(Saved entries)
· · · · · · ·
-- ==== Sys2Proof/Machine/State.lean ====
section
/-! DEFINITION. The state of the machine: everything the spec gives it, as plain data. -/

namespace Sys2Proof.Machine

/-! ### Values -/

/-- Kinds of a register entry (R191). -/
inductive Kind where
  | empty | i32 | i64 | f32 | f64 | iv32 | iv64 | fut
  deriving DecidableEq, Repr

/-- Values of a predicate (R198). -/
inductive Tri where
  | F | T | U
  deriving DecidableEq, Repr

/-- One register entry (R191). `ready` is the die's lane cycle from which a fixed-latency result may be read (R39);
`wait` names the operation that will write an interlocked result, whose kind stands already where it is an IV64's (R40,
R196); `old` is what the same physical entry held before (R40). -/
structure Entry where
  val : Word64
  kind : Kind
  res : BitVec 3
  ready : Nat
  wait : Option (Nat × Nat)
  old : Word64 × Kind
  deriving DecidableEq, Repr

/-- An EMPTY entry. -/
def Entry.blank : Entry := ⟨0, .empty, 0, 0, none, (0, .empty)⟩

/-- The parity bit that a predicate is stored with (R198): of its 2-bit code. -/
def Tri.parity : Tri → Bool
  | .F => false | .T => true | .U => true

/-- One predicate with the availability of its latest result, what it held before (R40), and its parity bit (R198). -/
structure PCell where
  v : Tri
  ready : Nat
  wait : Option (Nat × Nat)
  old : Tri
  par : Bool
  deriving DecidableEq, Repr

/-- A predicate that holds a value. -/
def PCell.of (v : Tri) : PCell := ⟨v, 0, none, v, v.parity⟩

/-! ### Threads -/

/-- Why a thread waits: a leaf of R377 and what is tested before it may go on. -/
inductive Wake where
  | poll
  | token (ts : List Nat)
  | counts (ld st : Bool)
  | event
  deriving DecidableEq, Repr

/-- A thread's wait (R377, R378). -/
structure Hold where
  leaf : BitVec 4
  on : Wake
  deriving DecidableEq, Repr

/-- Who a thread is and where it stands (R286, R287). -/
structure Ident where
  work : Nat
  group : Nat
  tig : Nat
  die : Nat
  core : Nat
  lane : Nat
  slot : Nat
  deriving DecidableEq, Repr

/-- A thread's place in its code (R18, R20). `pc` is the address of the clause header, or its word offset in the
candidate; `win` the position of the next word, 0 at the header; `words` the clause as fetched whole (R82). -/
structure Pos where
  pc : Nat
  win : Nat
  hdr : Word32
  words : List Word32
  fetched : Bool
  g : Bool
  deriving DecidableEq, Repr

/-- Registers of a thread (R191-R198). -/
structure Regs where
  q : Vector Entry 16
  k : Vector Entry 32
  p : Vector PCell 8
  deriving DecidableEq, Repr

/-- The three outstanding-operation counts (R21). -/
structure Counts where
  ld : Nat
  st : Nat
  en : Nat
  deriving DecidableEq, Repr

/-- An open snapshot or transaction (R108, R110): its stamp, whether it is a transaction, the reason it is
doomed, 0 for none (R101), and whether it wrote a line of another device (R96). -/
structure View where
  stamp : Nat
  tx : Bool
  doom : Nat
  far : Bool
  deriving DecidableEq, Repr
· · · · · · ·
*WHAT THE EXERCISE ASKS*
What's wanted is a faithful copy of each entry above.

*EXERCISE RESPONSE*
-- ==== Sys2Proof/Machine/State.lean ====
section
/-! DEFINITION. The state of the machine: everything the spec gives it, as plain data. -/

namespace Sys2Proof.Machine

/-! ### Values -/

/-- Kinds of a register entry (R191). -/
inductive Kind where
  | empty | i32 | i64 | f32 | f64 | iv32 | iv64 | fut
  deriving DecidableEq, Repr

/-- Values of a predicate (R198). -/
inductive Tri where
  | F | T | U
  deriving DecidableEq, Repr

/-- One register entry (R191). `ready` is the die's lane cycle from which a fixed-latency result may be read (R39);
`wait` names the operation that will write an interlocked result, whose kind stands already where it is an IV64's (R40,
R196); `old` is what the same physical entry held before (R40). -/
structure Entry where
  val : Word64
  kind : Kind
  res : BitVec 3
  ready : Nat
  wait : Option (Nat × Nat)
  old : Word64 × Kind
  deriving DecidableEq, Repr

/-- An EMPTY entry. -/
def Entry.blank : Entry := ⟨0, .empty, 0, 0, none, (0, .empty)⟩

/-- The parity bit that a predicate is stored with (R198): of its 2-bit code. -/
def Tri.parity : Tri → Bool
  | .F => false | .T => true | .U => true

/-- One predicate with the availability of its latest result, what it held before (R40), and its parity bit (R198). -/
structure PCell where
  v : Tri
  ready : Nat
  wait : Option (Nat × Nat)
  old : Tri
  par : Bool
  deriving DecidableEq, Repr

/-- A predicate that holds a value. -/
def PCell.of (v : Tri) : PCell := ⟨v, 0, none, v, v.parity⟩

/-! ### Threads -/

/-- Why a thread waits: a leaf of R377 and what is tested before it may go on. -/
inductive Wake where
  | poll
  | token (ts : List Nat)
  | counts (ld st : Bool)
  | event
  deriving DecidableEq, Repr

/-- A thread's wait (R377, R378). -/
structure Hold where
  leaf : BitVec 4
  on : Wake
  deriving DecidableEq, Repr

/-- Who a thread is and where it stands (R286, R287). -/
structure Ident where
  work : Nat
  group : Nat
  tig : Nat
  die : Nat
  core : Nat
  lane : Nat
  slot : Nat
  deriving DecidableEq, Repr

/-- A thread's place in its code (R18, R20). `pc` is the address of the clause header, or its word offset in the
candidate; `win` the position of the next word, 0 at the header; `words` the clause as fetched whole (R82). -/
structure Pos where
  pc : Nat
  win : Nat
  hdr : Word32
  words : List Word32
  fetched : Bool
  g : Bool
  deriving DecidableEq, Repr

/-- Registers of a thread (R191-R198). -/
structure Regs where
  q : Vector Entry 16
  k : Vector Entry 32
  p : Vector PCell 8
  deriving DecidableEq, Repr

/-- The three outstanding-operation counts (R21). -/
structure Counts where
  ld : Nat
  st : Nat
  en : Nat
  deriving DecidableEq, Repr

/-- An open snapshot or transaction (R108, R110): its stamp, whether it is a transaction, the reason it is
doomed, 0 for none (R101), and whether it wrote a line of another device (R96). -/
structure View where
  stamp : Nat
  tx : Bool
  doom : Nat
  far : Bool
  deriving DecidableEq, Repr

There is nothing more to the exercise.